Soon one by one on either side walked into No
Man's land
With neither gun nor bayonet we met there hand to
hand
We shared some secret brandy and we wished each
other well
And in a flare-lit soccer game we gave 'em hell.
We traded chocolates, cigarettes, and photographs
from home
These sons and fathers far away from families of
their own
Young Sanders played his squeeze box and they had
a violin
This curious and unlikely band of men.

Soon daylight stole upon us and France was France
once more
With sad farewells we each began to settle back to
war
But the question haunted every heart that lived
that wondrous night
"Whose family have I fixed within my sights?"

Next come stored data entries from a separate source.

-- ==== Sys2Proof/Syntax.lean ====
section
/-!
DEFINITION. The commands: one constructor of `Instr` per row of the opcode table, and the plain data their
operands are made of.  A row that names a step of a unit names the unit; what the step works on stands in the
state (a tile's word at its program counter, a ring's next command, a port's next packet).
-/
namespace Sys2Proof

/-- Who makes a control-space access (R365): the physical function, a virtual function 1 to 16, a device of the
fabric listed in IRA_FM, or another fabric peer. -/
inductive Party where
  | pf
  | vf (f : Nat)
  | fm
  | peer
  deriving DecidableEq, Repr

/-- The ports of a router in the order of R142. -/
inductive Dir where
  | n | e | s | w | l
  deriving DecidableEq, Repr

/-- The border queues of a link (R146): that of a tile's partition-owned or transit-owned input on a side, or that of the
edge router's port opposite the side. -/
inductive BorderKind where
  | sched | transit | edge
  deriving DecidableEq, Repr

/-- The pipes of a tile (R46). -/
inductive PipeId where
  | bload (a : Nat)
  | mul (a g : Nat)
  | drain (a : Nat)
  | vmem
  | xout
  | xin
  deriving DecidableEq, Repr

/-- The general queues of R128. -/
inductive QueueId where
  | fault (r : Nat)
  | ox (site : Nat)
  | fabric (port : Nat)
  | cper
  | norm (p : Nat)
  deriving DecidableEq, Repr

/-- A node of the control network (R163, R167). -/
inductive NodeId where
  | hen (r : Nat)
  | tile (t : Nat)
  | site (x : Nat)
  | iod (d : Nat)
  | mc
  deriving DecidableEq, Repr

/-- A control-network token (R163): its header fields and its 96-bit payload. -/
structure Token where
  cls : BitVec 4
  kind : BitVec 4
  group : BitVec 12
  scope : BitVec 2
  src : BitVec 6
  part : BitVec 4
  pay : BitVec 96
  deriving DecidableEq, Repr

/-- An edge: an HBM site's or an I/O die's staging, ox and edge tables (R209, R211). -/
inductive EdgeId where
  | hbm (x : Nat)
  | iod (d : Nat)
  deriving DecidableEq, Repr

/-! ### What a load image says (R384, R385) -/

/-- A tile's program: R385 section 1. -/
structure ImgProgram where
  tile : Nat
  seed : Dword
  norm : Option Nat
  words : List Dword
  deriving DecidableEq, Repr

/-- An initial line of a tile: R385 section 2. -/
structure ImgLine where
  tile : Nat
  line : Nat
  data : Line
  deriving DecidableEq, Repr

/-- The partition-owned fields of one router: R385 section 3. -/
structure ImgSlots where
  tile : Nat
  first : Tab Dword
  second : Tab Dword
  period0 : Nat
  period1 : Nat
  slack : BitVec 32
  deriving DecidableEq, Repr

/-- A barrier group: R385 section 4. -/
structure ImgBarrier where
  group : Nat
  members : List Nat
  deriving DecidableEq, Repr

/-- An ox descriptor of 32 bytes (R212). -/
structure OxDesc where
  addr : Dword
  start : BitVec 32
  deadline : BitVec 32
  stageLine : BitVec 32
  lines : BitVec 32
  kind : Byte
  flags : Byte
  rsv : BitVec 48
  deriving DecidableEq, Repr

/-- One edge port's tables in an image (R210, R211). -/
structure ImgEdgePort where
  port : Nat
  first : Tab (BitVec 32)
  second : Tab (BitVec 32)
  period0 : Nat
  period1 : Nat
  step0 : Nat
  step1 : Nat
  deriving DecidableEq, Repr

/-- A share of an edge's staging with its descriptors: R385 section 5. -/
structure ImgShare where
  edge : EdgeId
  stageBase : Nat
  stageMib : Nat
  descBase : Nat
  descs : List OxDesc
  oxPeriod : Nat
  ports : List ImgEdgePort
  deriving DecidableEq, Repr

/-- A page claim: R385 section 6. The mode code is that of R218. -/
structure ImgWindow where
  page : Nat
  mode : BitVec 2
  deriving DecidableEq, Repr

/-- A collective operation descriptor of 64 bytes (R263). -/
structure ColDesc where
  kind : Byte
  rop : Byte
  fmtIn : Byte
  fmtOut : Byte
  rnd : Byte
  rsv0 : BitVec 24
  src : Dword
  srcScale : Dword
  dst : Dword
  dstScale : Dword
  count : BitVec 32
  start : BitVec 32
  period : BitVec 32
  windowUs : BitVec 16
  rsv1 : BitVec 16
  record : Dword
  deriving DecidableEq, Repr

/-- A collective channel of an image: R385 section 7 (R261). -/
structure ImgChannel where
  chan : Nat
  home : Nat
  rank : Nat
  ranks : List (Nat × Nat)
  seed : Dword
  seqBase : BitVec 32
  descs : List ColDesc
  deriving DecidableEq, Repr

/-- A phase table entry: estimate in 0.1 A and successors: R385 section 8. -/
structure ImgPhase where
  phase : Nat
  region : Nat
  estimate : Nat
  next : List Nat
  deriving DecidableEq, Repr

/-- A fallow table entry (R344): R385 section 9. -/
structure ImgFallow where
  region : Nat
  x0 : Nat
  y0 : Nat
  x1 : Nat
  y1 : Nat
  testLine : Nat
  router : Bool
  start : Nat
  period : Nat
  length : Nat
  deriving DecidableEq, Repr

/-- A fault policy, true for KILL, in the order TILE, MEMORY, TIMING, RESIDUE, CONTROL (R336). -/
structure ImgPolicy where
  tile : Bool
  memory : Bool
  timing : Bool
  residue : Bool
  control : Bool
  normPoints : List Nat
  normLimit : Word
  deriving DecidableEq, Repr

/-- An alternate table set (R352): R385 section 11. -/
structure ImgAlternate where
  avoids : List (Nat × Dir)
  slots : List ImgSlots
  deriving DecidableEq, Repr

/-- A section table entry (R384) with the section's bytes. -/
structure ImgSection where
  type : Nat
  flags : Nat
  offset : Nat
  length : Nat
  crc : BitVec 32
  bytes : List Byte
  deriving DecidableEq, Repr

/-- A load image: the header and table of R384 and what the sections say.  The spec fixes no byte layout of a
section's body, so the command gives the body's contents beside its bytes (log entry 6). -/
structure Image where
  magic : BitVec 32
  format : Nat
  level : Nat
  flags : Byte
  length : Nat
  nSections : Nat
  keyId : Nat
  rsv0 : Nat
  rect : Nat × Nat × Nat × Nat
  rsv1 : Nat
  build : Dword
  rsv2 : Nat
  table : List ImgSection
  covered : List Byte
  sign : List Byte
  programs : List ImgProgram
  scratch : List ImgLine
  slots : List ImgSlots
  barriers : List ImgBarrier
  shares : List ImgShare
  windows : List ImgWindow
  channels : List ImgChannel
  phases : List ImgPhase
  fallow : List ImgFallow
  stepStart : Nat
  stepPeriod : Nat
  policy : Option ImgPolicy
  alternates : List ImgAlternate
  ownSwaps : Bool
  deriving DecidableEq, Repr

/-! ### What bring-up finds -/

/-- A wire of a seam group (R294): west or south tile, direction of the link, direction of travel, group. -/
structure SeamGroup where
  tile : Nat
  northSouth : Bool
  toLower : Bool
  group : Nat
  deriving DecidableEq, Repr

/-- What stage 4 finds: per seam group the number of bad in-service wires and whether the spare is bad, and the
bad wires of the bridges as (bridge, DIR, wire) (R294, R295). -/
structure SeamFindings where
  groups : List (SeamGroup × Nat × Bool)
  wires : List (Nat × Nat × Nat)
  deriving DecidableEq, Repr

/-- The units that FAIL in stage 5 and the regions whose block trips (R296). -/
structure BistFindings where
  tiles : List Nat
  routers : List Nat
  hens : List Nat
  phases : List (Nat × Nat)
  hbmStaging : List Nat
  iodStaging : List Nat
  tripped : List Nat
  deriving DecidableEq, Repr

/-- What stage 7 finds: the capability words of R303 (west, east, then the fitted I/O dies by site), the rate each
fitted stack trained at, the segments and crossings that failed, the tick inputs that work as (region, input code,
measured delay of the hop in 50 ps units) (R188), the temperature of each driver of transmitters in °C (0 and 1 the
halves, 2 + d an I/O die, 6 + x a stack), the restore-mode links whose eye scan fails, as (kind, number) of R300, and the
peer each port expects, as (port, module serial, module port number) (R200, R299, R300, R304). -/
structure TrainFindings where
  west : Dword
  east : Dword
  iods : List (Nat × Dword)
  mbps : List (Nat × Nat)
  segments : List Nat
  northCrossing : Bool
  southCrossing : Bool
  ticks : List (Nat × Nat × Nat)
  temps : List (Nat × Int)
  eyeBad : List (Nat × Nat)
  peers : List (Nat × Dword × Nat)
  deriving DecidableEq, Repr

/-- What stage 8 finds: failing bridge wires (bridge, DIR, wire), I/O-to-half lanes (site, DIR, lane), ring segments,
stack channels (site, channel), which crossings qualified (R301), and the restore-mode links that failed at first and
were trained in full (R299). -/
structure QualFindings where
  wires : List (Nat × Nat × Nat)
  lanes : List (Nat × Nat × Nat)
  segments : List Nat
  channels : List (Nat × Nat)
  northCrossing : Bool
  southCrossing : Bool
  fell : List (Nat × Nat)
  deriving DecidableEq, Repr
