/-- A hen's part in a pause ends: the coordinator notes it, another hen sends DONE (R346). -/
def State.pauseDone (s : State) (r n : Nat) (failed : Bool) : State :=
  let x := s.region r
  if x.test.coord then
    let s := s.modTest r fun t => { t with waiting := t.waiting.erase r }
    if (s.region r).test.waiting.isEmpty then
      (forAll (s.partRegions x.ctl.part) s fun q s => s.modTest q fun t => { t with pending := false, coord := false }).askLead
        r 7 0 4
    else s
  else
    (s.modTest r fun t => { t with failed := false }).henSend r (.hen x.test.coordRegion)
      (s.henToken r 5 2 0 1 (testPay r n failed x.ctl.runGen.toNat))

/-- The tests of a region are abandoned with no result: the tiles keep their state (R349). In a pause the hen has nothing left to
test and reports so (R346). -/
def State.abandonTests (s : State) (r : Nat) : State :=
  let l := s.testTiles r (· == .testing)
  let s := forAll l s fun t s => s.modTile t fun x => { x with test := { x.test with st := x.test.before, hit := false } }
  let h := (s.region r).test
  if h.pending && l.any fun t => (s.tile t).test.place = 2 then
    (s.modTest r fun h => { h with tested := 0, failed := false }).pauseDone r h.tested h.failed
  else s

/-- HOLD_BEAT (R45, R170, R176): the schedule beat H has come; in a test pause every hen starts its tests (R346). -/
def execHoldBeat (r : Nat) (s : State) : Host.Outcome State Fault Refusal :=
  onUnit (r < 40) s fun s =>
    let c := (s.region r).ctl
    match c.atHold with
    | some h =>
      due (h ≤ c.sched && c.run && !c.held) s fun s =>
        let s := s.modCtl r fun c => { c with
          held := true, atHold := none, holdBeat := c.sched, holds := (c.holds + 1) % 65536, hstate := .held }
        due (s.region r).test.pending s fun s =>
          let l := (s.testTiles r isDue).filter s.testable
          if l.isEmpty || (s.region r).dark then s.pauseDone r 0 false else s.startTests l { place := 2 }
    | none => s

/-- RESUME_BEAT (R170, R176): region beat Q has come. A hold not yet taken does not take place, and a
resume that an end of the run precedes has no effect (R170). -/
def execResumeBeat (r : Nat) (s : State) : Host.Outcome State Fault Refusal :=
  onUnit (r < 40) s fun s =>
    let x := s.region r
    let c := x.ctl
    match c.atResume with
    | some q =>
      due (q ≤ x.clk.count && c.run && c.resumes q) s fun s =>
        if c.held then
          s.modCtl r fun c => { c with
            held := false, atResume := none, hstate := if c.atHold.isSome then .announced else .running }
        else
          match c.atHold with
          | some _ =>
            (s.modCtl r fun c => { c with atHold := none, atResume := none, hstate := .running }).henError r 0 0x7FFF c.sched
              false
          | none => s.modCtl r fun c => { c with atResume := none }
    | none => s

/-! ## Runs and swaps announced by others (R180) -/

/-- The count the controller announces from: the largest of the partition's regions (log entry 25). -/
def State.aheadCount (s : State) (rs : List Nat) : Nat := (rs.map fun r => (s.region r).clk.count).foldl max 0

/-- A SCHEDULE token of the controller. -/
def mcToken (kind : BitVec 4) (scope p : Nat) (pay : BitVec 96) : Token :=
  { cls := 2, kind := kind, group := 0, scope := BitVec.ofNat 2 scope, src := 63, part := BitVec.ofNat 4 p, pay := pay }

/-- The controller announces RUN_START (R180, R387). -/
def State.announceStart (s : State) (p : Nat) : State :=
  let k := s.aheadCount (s.partRegions p) + 96
  s.mcQueue (mcToken 4 2 p (payOf k 0 ((s.part p).runNo.toNat % 256)))

/-- The controller announces RUN_STOP with a REASON, once a run (R180; log entry 26). -/
def State.announceStop (s : State) (p reason : Nat) : State :=
  match (s.part p).stopAt with
  | some _ => s
  | none =>
    let k := s.aheadCount (s.partRegions p) + 96
    (s.modPart p fun x => { x with stopAt := some (k, reason) }).mcQueue
      (mcToken 5 2 p (payOf k reason ((s.part p).runNo.toNat % 256)))

/-- The lead hen announces P_SWAP (R180). -/
def State.announcePSwap (s : State) (l w : Nat) : State :=
  (s.modCtl l fun c => { c with atPSwap := some w }).announce l 2 w 0

/-- PARTITION_SWAP_REQUEST (R180): on the image's request, not before the beat of R168. -/
def execPartitionSwapRequest (p beat : Nat) (s : State) : Host.Outcome State Fault Refusal :=
  onUnit (p < 16) s fun s =>
    match s.leadOf p, (s.part p).img with
    | some l, some i =>
      due (s.running p && i.ownSwaps && (s.region l).ctl.run) s fun s =>
        s.announcePSwap l (max beat ((s.region l).ctl.sched + 96))
    | _, _ => s

/-- TRANSIT_SWAP_REQUEST (R180): the controller announces T_SWAP for the fabric manager. -/
def execTransitSwapRequest (regions : BitVec 40) (beat : Nat) (s : State) : Host.Outcome State Fault Refusal :=
  onUnit true s fun s =>
    due s.mgt.ready s fun s =>
      s.mcQueue (mcToken 3 3 0 (payOf (max beat (s.aheadCount (List.range 40) + 96)) regions.toNat 0))

/-- A reserved token at a node that is no hen: discarded, with a CONTROL fault (R166). The spec gives the controller no unit
number: the fault carries 0x7FFF, as one that belongs to no tile, and device time in BEAT (DESIGN CHOICE, log entry 65). -/
def State.reservedAtMc (s : State) : State := s.fly .mc (faultTok .mc 0 0 4 3 0x7FFF s.now false)

end Sys2Proof.Machine
end

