-- ==== Sys2Proof/Machine/Faults.lean ====
section
/-!
DEFINITION. Fault tokens and the fault policy, residue events, the in-field test and its pauses (R334 to R349).
-/
namespace Sys2Proof.Machine

/-! ## Test states (R341, R346, R347) -/

/-- A hen reports its OVERDUE or LAPSED tiles to the controller. -/
def State.reportTests (s : State) (r kind : Nat) (f : TestSt → Bool) : State :=
  s.henSend r .mc (s.henToken r 5 (BitVec.ofNat 4 kind) 0 1
    (testPay r (s.testTiles r f).length false (s.region r).ctl.runGen.toNat))

/-- A tile's test state moved on, with the report R346 asks for. -/
def State.moveTest (s : State) (t : Nat) (st : TestSt) : State :=
  let r := regionOf t
  let s := s.modTile t fun x => { x with test := { x.test with st := st } }
  match st with
  | .overdue => s.reportTests r 0 (· == .overdue)
  | .lapsed => (s.modTest r fun h => { h with lapses := sat16 (h.lapses + 1) }).reportTests r 3 (· == .lapsed)
  | _ => s

/-- A tile marked OVERDUE by a fault (R338). -/
def State.markTest (s : State) (t : Nat) : State :=
  match (s.tile t).test.st with
  | .current => s.moveTest t .overdue
  | .due => s.moveTest t .overdue
  | _ => s

/-- A tile whose last test lies `hours` back, in one of the given states. -/
def testAge (t hours : Nat) (f : TestSt → Bool) (s : State) (g : State → State) : Host.Outcome State Fault Refusal :=
  onUnit (t < 20000) s fun s =>
    due (s.mgt.originSet && decide (s.lastTest t + hours * 3600000000 ≤ s.now) && s.tileState t = 0 &&
      f (s.tile t).test.st) s g

/-- TILE_DUE (R341). -/
def execTileDue (t : Nat) (s : State) : Host.Outcome State Fault Refusal :=
  testAge t 20 (· == .current) s fun s => s.moveTest t .due

/-- TILE_OVERDUE (R341, R346). -/
def execTileOverdue (t : Nat) (s : State) : Host.Outcome State Fault Refusal :=
  testAge t 23 (fun x => x == .current || x == .due) s fun s => s.moveTest t .overdue

/-- TILE_LAPSED (R341, R346). -/
def execTileLapsed (t : Nat) (s : State) : Host.Outcome State Fault Refusal :=
  testAge t 24 (fun x => x == .current || x == .due || x == .overdue) s fun s => s.moveTest t .lapsed

/-- A TEST token at the controller: the host's test event and a CPER record (R346). -/
def mcTest (kind : Nat) (k : Token) (s : State) : Host.Outcome State Fault Refusal :=
  onUnit true s fun s =>
    due (k.cls = 5 && k.kind.toNat = kind) s fun s =>
      let s := s.landed .mc k
      if reservedToken k then s.reservedAtMc
      else (s.event 0 3).cper { source := 6, unitKind := 3, unit := bits k.pay 5 0, severity := 3 }

/-- TEST_OVERDUE (R346). -/
def execTestOverdue (k : Token) (s : State) : Host.Outcome State Fault Refusal := mcTest 0 k s
/-- TEST_LAPSED (R347). -/
def execTestLapsed (k : Token) (s : State) : Host.Outcome State Fault Refusal := mcTest 3 k s

/-! ## Fault tokens (R334 to R338) -/

/-- A token is attributed to a run that is RUNNING, WAITING or HELD (R336). -/
def State.runsAs (s : State) (p : Nat) (gen : BitVec 8) : Bool :=
  (s.part p).st == .running && (s.part p).runNo.setWidth 8 = gen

'Twas Christmas in the trenches, where the frost
so bitter hung
The frozen fields of France were warmed as songs
of peace were sung
For the walls they'd kept between us to exact the
work of war
Had been crumbled and were gone for evermore.

My name is Francis Tolliver, in Liverpool I dwell
Each Christmas come since World War I I've learned
its lessons well
That the ones who call the shots won't be among
the dead and lame
And on each end of the rifle we're the same.